Dataset entries:
-- ==== Sys2Proof/Machine/Step.lean ====
section
/-! DEFINITION. One step: the command at the front of the queue takes its effect on the machine with the queue's rest; on an empty queue
the module idles (log entry 5). -/
namespace Sys2Proof.Machine

def step (s : State) : Host.Outcome State Fault Refusal :=
  match s.pending with
  | [] => .next s
  | c :: rest => exec c { s with pending := rest }

/-- The state with the command a word spells at the front of its queue: no row of the table has bits, so no word spells one. -/
def State.withFetchWord (s : State) (nbits w : Nat) : State :=
  match decodeTableWord nbits w with
  | some c => { s with pending := c :: s.pending }
  | none => s

end Sys2Proof.Machine
end

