/-- The wall clock (R97–R102): one step of 1 µs of a slew, of the rate correction, the step to a written time, and the loss of its
source. -/
def Parts.WallClockCommandsComplete : Prop :=
  (∀ s, clocksRun s = true → s.wcs.slew ≠ 0 → s.wcs.slewAt + 2000 ≤ s.osc → Leaves .wcSlewStep s (slewStep s)) ∧
  (∀ s, clocksRun s = true → rateDue s = true → Leaves .wcRateStep s (rateStep s)) ∧
  (∀ x (v : BitVec 64) s, Writes (.wcTimeWrite x v) s x Ob.wcTime .u64 (bytesLE 8 v.toNat)
    (if s.inPreop = true then [] else [0x00030002]) (fun s => wcStepNow s ((v.toNat : Int) - (s.wc : Int)))) ∧
  (∀ s, s.phase = .run → s.stBit Ob.wcSyncStatus 1 = true → s.wcs.lastMsg + s.micros Ob.wcSyncLossTime ≤ s.osc →
    Leaves .syncLoss s
      (raise { s.putBit Ob.wcSyncStatus 1 false with wcs := { s.wcs with goodRun := 0, hasMeas := false } } 234 0))

/-- The commands of the grain clocks, the mains phase and the wall clock complete (R86–R102). -/
def Obligations.TimebaseCommandsComplete : Prop :=
  Parts.GrainClockCommandsComplete ∧ Parts.MainsPhaseCommandsComplete ∧ Parts.WallClockCommandsComplete

/-- Enable and Target of a schedule entry (R111): setting Enable from 0 to 1 lets the entry arm at the next tick, clearing it disarms it,
and a Target written to an enabled entry acts at the next tick. -/
def Obligations.EntryWritesComplete : Prop :=
  (∀ x (e : Fin 1024) s, Writes (.entryEnableWrite x e (.enable true)) s x (Ob.entryEnable e) .bool [1] []
    (fun s => if s.flag (Ob.entryEnable e) = true then s.put (Ob.entryEnable e) 1
      else
        let t := s.put (Ob.entryEnable e) 1
        setEntry t e { entryDyn t e with arming := true, armed := false })) ∧
  (∀ x (e : Fin 1024) s, Writes (.entryEnableWrite x e (.enable false)) s x (Ob.entryEnable e) .bool [0] []
    (fun s =>
      let t := s.put (Ob.entryEnable e) 0
      setEntry t e { entryDyn t e with arming := false, armed := false })) ∧
  (∀ x (e : Fin 1024) (v : BitVec 64) s, Writes (.entryEnableWrite x e (.target v)) s x (Ob.entryTarget e) .u64 (bytesLE 8 v.toNat)
    (targetCodes s e v.toNat)
    (fun s =>
      let t := s.put (Ob.entryTarget e) v.toNat
      if t.flag (Ob.entryEnable e) = true then setEntry t e { entryDyn t e with arming := true } else t))

/-- EVENT_RECORD_READ (R117): firmware takes the oldest record it holds, and nothing else changes; its source's credit is free again,
since a credit is out exactly while its record waits. -/
def Parts.RecordReadReturnsTheCredit : Prop :=
  (∀ s, s.phase = .run → s.appDown = false →
    Leaves .eventRecordRead s { s with router := { s.router with cores := s.router.cores.drop 1 } }) ∧
  (∀ (s : State) (e : EvRec) (rest : List EvRec), s.router.cores = e :: rest →
    coresOut s e.source = coresOut { s with router := { s.router with cores := rest } } e.source + 1)

/-- Credits (R117, R118): a raise queues one record to module firmware where the source has a credit left there, and otherwise queues none
and adds 1 to the lost count; never more records wait than the source has credits. -/
def Parts.RaiseObeysTheCredits : Prop :=
  ∀ (s : State) (time src payload : Nat),
    (coresOut s src < bits (srcConfig s src) 7 0 →
      (routeTo s 0 time src payload).1.router.cores = s.router.cores ++ [mkRec s 0 time src payload] ∧
      (routeTo s 0 time src payload).2.1 = true) ∧
    (bits (srcConfig s src) 7 0 ≤ coresOut s src →
      (routeTo s 0 time src payload).1.router.cores = s.router.cores ∧ (routeTo s 0 time src payload).2.1 = false ∧
      lostCount (routeTo s 0 time src payload).1 0 src = lostCount s 0 src + 1) ∧
    (coresOut s src ≤ bits (srcConfig s src) 7 0 →
      coresOut (routeTo s 0 time src payload).1 src ≤ bits (srcConfig s src) 7 0)

/-- The credits of the event router (R117, R118) and EVENT_RECORD_READ, which returns one. -/
def Obligations.CreditsBoundTheRecords : Prop := Parts.RecordReadReturnsTheCredit ∧ Parts.RaiseObeysTheCredits

/-! ### Parcels, ledger, model -/

/-- Paths and bins (R130, R145–R147): enabling and disabling a path, its purge, the three adjustments of a bin, the reset of the
ledger. That the last five are refused while the engines accept no update (`stillCodes`) is the model's choice (log entry 89). -/
def Parts.PathAndBinCommandsComplete : Prop :=
  (∀ x (p : Fin 16) s, Writes (.pathEnable x p true) s x (Ob.pathEnable p) .bool [1] (pathEnableCodes s p 1)
    (fun s => if s.ob (Ob.pathEnable p) = 1 then s else syncStepClock (allocPath (s.put (Ob.pathEnable p) 1) p true) p)) ∧
  (∀ x (p : Fin 16) s, Writes (.pathEnable x p false) s x (Ob.pathEnable p) .bool [0] (pathEnableCodes s p 0)
    (fun s => if s.ob (Ob.pathEnable p) = 0 then s else syncStepClock ((releasePath s p).put (Ob.pathEnable p) 0) p)) ∧
  (∀ x (p : Fin 16) s, Writes (.purge x p) s x (Ob.pathPurge p) .u8 [1] ((if s.inOperate = true then [0x00030002] else []) ++ stillCodes s)
    (fun s => purgePath s p)) ∧
  (∀ x (b : Fin 64) s, Writes (.adjustAdd x b) s x (Ob.binAdjustCommand b) .u8 [1]
    (stillCodes s ++ if s.ob (Ob.binAdjustDry b) = 0 then [0x00050002] else []) (fun s => adjustAdd s b)) ∧
  (∀ x (b : Fin 64) s, Writes (.adjustRemove x b) s x (Ob.binAdjustCommand b) .u8 [2]
    (stillCodes s ++ if binDry s b < s.ob (Ob.binAdjustDry b) then [0x00050001] else []) (fun s => adjustRemove s b)) ∧
  (∀ x (b : Fin 64) s, Writes (.adjustEmpty x b) s x (Ob.binAdjustCommand b) .u8 [3] (stillCodes s) (fun s => adjustEmpty s b)) ∧
  (∀ x s, Writes (.ledgerReset x) s x Ob.ledgerLedgerReset .u8 [1]
    ((if s.inPreop = true ∧ noGrain s = true then [] else [0x00030002]) ++ stillCodes s)
    Machine.ledgerReset)
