/-! ### setPairs -/

@[simp] theorem setPairs_phase (s : State) (g : PairSt → PairSt) : (setPairs s g).phase = s.phase := rfl
@[simp] theorem setPairs_osc (s : State) (g : PairSt → PairSt) : (setPairs s g).osc = s.osc := rfl
@[simp] theorem setPairs_wc (s : State) (g : PairSt → PairSt) : (setPairs s g).wc = s.wc := rfl
@[simp] theorem setPairs_tickWc (s : State) (g : PairSt → PairSt) : (setPairs s g).tickWc = s.tickWc := rfl
@[simp] theorem setPairs_ticks (s : State) (g : PairSt → PairSt) : (setPairs s g).ticks = s.ticks := rfl
@[simp] theorem setPairs_objs (s : State) (g : PairSt → PairSt) : (setPairs s g).objs = s.objs := rfl
@[simp] theorem setPairs_strs (s : State) (g : PairSt → PairSt) : (setPairs s g).strs = s.strs := rfl
@[simp] theorem setPairs_router (s : State) (g : PairSt → PairSt) : (setPairs s g).router = s.router := rfl
@[simp] theorem setPairs_staging (s : State) (g : PairSt → PairSt) : (setPairs s g).staging = s.staging := rfl
@[simp] theorem setPairs_trips (s : State) (g : PairSt → PairSt) : (setPairs s g).trips = s.trips := rfl
@[simp] theorem setPairs_check (s : State) (g : PairSt → PairSt) : (setPairs s g).check = s.check := rfl
@[simp] theorem setPairs_operateDue (s : State) (g : PairSt → PairSt) : (setPairs s g).operateDue = s.operateDue := rfl
@[simp] theorem setPairs_entries (s : State) (g : PairSt → PairSt) : (setPairs s g).entries = s.entries := rfl
@[simp] theorem setPairs_late (s : State) (g : PairSt → PairSt) : (setPairs s g).late = s.late := rfl
@[simp] theorem setPairs_gc (s : State) (g : PairSt → PairSt) : (setPairs s g).gc = s.gc := rfl
@[simp] theorem setPairs_mp (s : State) (g : PairSt → PairSt) : (setPairs s g).mp = s.mp := rfl
@[simp] theorem setPairs_wcs (s : State) (g : PairSt → PairSt) : (setPairs s g).wcs = s.wcs := rfl
@[simp] theorem setPairs_link (s : State) (g : PairSt → PairSt) : (setPairs s g).link = s.link := rfl
@[simp] theorem setPairs_pins (s : State) (g : PairSt → PairSt) : (setPairs s g).pins = s.pins := rfl
@[simp] theorem setPairs_groups (s : State) (g : PairSt → PairSt) : (setPairs s g).groups = s.groups := rfl
@[simp] theorem setPairs_safeCopy (s : State) (g : PairSt → PairSt) : (setPairs s g).safeCopy = s.safeCopy := rfl
@[simp] theorem setPairs_safeCrc (s : State) (g : PairSt → PairSt) : (setPairs s g).safeCrc = s.safeCrc := rfl
@[simp] theorem setPairs_linesHeld (s : State) (g : PairSt → PairSt) : (setPairs s g).linesHeld = s.linesHeld := rfl
@[simp] theorem setPairs_silenceEv (s : State) (g : PairSt → PairSt) : (setPairs s g).silenceEv = s.silenceEv := rfl
@[simp] theorem setPairs_silenceAt (s : State) (g : PairSt → PairSt) : (setPairs s g).silenceAt = s.silenceAt := rfl
@[simp] theorem setPairs_ai (s : State) (g : PairSt → PairSt) : (setPairs s g).ai = s.ai := rfl
@[simp] theorem setPairs_ao (s : State) (g : PairSt → PairSt) : (setPairs s g).ao = s.ao := rfl
@[simp] theorem setPairs_rt (s : State) (g : PairSt → PairSt) : (setPairs s g).rt = s.rt := rfl
@[simp] theorem setPairs_fans (s : State) (g : PairSt → PairSt) : (setPairs s g).fans = s.fans := rfl
@[simp] theorem setPairs_therm (s : State) (g : PairSt → PairSt) : (setPairs s g).therm = s.therm := rfl
@[simp] theorem setPairs_cache (s : State) (g : PairSt → PairSt) : (setPairs s g).cache = s.cache := rfl
@[simp] theorem setPairs_pinned (s : State) (g : PairSt → PairSt) : (setPairs s g).pinned = s.pinned := rfl
@[simp] theorem setPairs_sources (s : State) (g : PairSt → PairSt) : (setPairs s g).sources = s.sources := rfl
@[simp] theorem setPairs_loops (s : State) (g : PairSt → PairSt) : (setPairs s g).loops = s.loops := rfl
@[simp] theorem setPairs_queue (s : State) (g : PairSt → PairSt) : (setPairs s g).queue = s.queue := rfl
@[simp] theorem setPairs_service (s : State) (g : PairSt → PairSt) : (setPairs s g).service = s.service := rfl
@[simp] theorem setPairs_engines (s : State) (g : PairSt → PairSt) : (setPairs s g).engines = s.engines := rfl
@[simp] theorem setPairs_satTimes (s : State) (g : PairSt → PairSt) : (setPairs s g).satTimes = s.satTimes := rfl
@[simp] theorem setPairs_loads (s : State) (g : PairSt → PairSt) : (setPairs s g).loads = s.loads := rfl
@[simp] theorem setPairs_inj (s : State) (g : PairSt → PairSt) : (setPairs s g).inj = s.inj := rfl
@[simp] theorem setPairs_traces (s : State) (g : PairSt → PairSt) : (setPairs s g).traces = s.traces := rfl
@[simp] theorem setPairs_bus (s : State) (g : PairSt → PairSt) : (setPairs s g).bus = s.bus := rfl
@[simp] theorem setPairs_net (s : State) (g : PairSt → PairSt) : (setPairs s g).net = s.net := rfl
@[simp] theorem setPairs_storeQ (s : State) (g : PairSt → PairSt) : (setPairs s g).storeQ = s.storeQ := rfl
@[simp] theorem setPairs_appDown (s : State) (g : PairSt → PairSt) : (setPairs s g).appDown = s.appDown := rfl
@[simp] theorem setPairs_mgmtDown (s : State) (g : PairSt → PairSt) : (setPairs s g).mgmtDown = s.mgmtDown := rfl
@[simp] theorem setPairs_plant (s : State) (g : PairSt → PairSt) : (setPairs s g).plant = s.plant := rfl
@[simp] theorem setPairs_paths (s : State) (g : PairSt → PairSt) : (setPairs s g).paths = s.paths := rfl
@[simp] theorem setPairs_diel (s : State) (g : PairSt → PairSt) : (setPairs s g).diel = s.diel := rfl
@[simp] theorem setPairs_seq (s : State) (g : PairSt → PairSt) : (setPairs s g).seq = s.seq := rfl
@[simp] theorem setPairs_nand (s : State) (g : PairSt → PairSt) : (setPairs s g).nand = s.nand := rfl
@[simp] theorem setPairs_factory (s : State) (g : PairSt → PairSt) : (setPairs s g).factory = s.factory := rfl
@[simp] theorem setPairs_straps (s : State) (g : PairSt → PairSt) : (setPairs s g).straps = s.straps := rfl
@[simp] theorem setPairs_supply (s : State) (g : PairSt → PairSt) : (setPairs s g).supply = s.supply := rfl
@[simp] theorem setPairs_winter (s : State) (g : PairSt → PairSt) : (setPairs s g).winter = s.winter := rfl
@[simp] theorem setPairs_boot (s : State) (g : PairSt → PairSt) : (setPairs s g).boot = s.boot := rfl
@[simp] theorem setPairs_sec (s : State) (g : PairSt → PairSt) : (setPairs s g).sec = s.sec := rfl
@[simp] theorem setPairs_enc (s : State) (g : PairSt → PairSt) : (setPairs s g).enc = s.enc := rfl
@[simp] theorem setPairs_badChans (s : State) (g : PairSt → PairSt) : (setPairs s g).badChans = s.badChans := rfl
@[simp] theorem setPairs_badArchive (s : State) (g : PairSt → PairSt) : (setPairs s g).badArchive = s.badArchive := rfl
@[simp] theorem setPairs_dues (s : State) (g : PairSt → PairSt) : (setPairs s g).dues = s.dues := rfl
@[simp] theorem setPairs_fresh (s : State) (g : PairSt → PairSt) : (setPairs s g).fresh = s.fresh := rfl
@[simp] theorem setPairs_pending (s : State) (g : PairSt → PairSt) : (setPairs s g).pending = s.pending := rfl
@[simp] theorem setPairs_ob (s : State) (g : PairSt → PairSt) (j : Nat) : (setPairs s g).ob j = s.ob j := rfl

§ What you will do
Print again the lines of the entries above that fall between the line holding "s.queue := rfl" and the line holding "s.storeQ := rfl", inclusive, exactly as they stand.

§ Written response
@[simp] theorem setPairs_queue (s : State) (g : PairSt → PairSt) : (setPairs s g).queue = s.queue := rfl
@[simp] theorem setPairs_service (s : State) (g : PairSt → PairSt) : (setPairs s g).service = s.service := rfl
@[simp] theorem setPairs_engines (s : State) (g : PairSt → PairSt) : (setPairs s g).engines = s.engines := rfl
@[simp] theorem setPairs_satTimes (s : State) (g : PairSt → PairSt) : (setPairs s g).satTimes = s.satTimes := rfl
@[simp] theorem setPairs_loads (s : State) (g : PairSt → PairSt) : (setPairs s g).loads = s.loads := rfl
@[simp] theorem setPairs_inj (s : State) (g : PairSt → PairSt) : (setPairs s g).inj = s.inj := rfl
@[simp] theorem setPairs_traces (s : State) (g : PairSt → PairSt) : (setPairs s g).traces = s.traces := rfl
@[simp] theorem setPairs_bus (s : State) (g : PairSt → PairSt) : (setPairs s g).bus = s.bus := rfl
@[simp] theorem setPairs_net (s : State) (g : PairSt → PairSt) : (setPairs s g).net = s.net := rfl
@[simp] theorem setPairs_storeQ (s : State) (g : PairSt → PairSt) : (setPairs s g).storeQ = s.storeQ := rfl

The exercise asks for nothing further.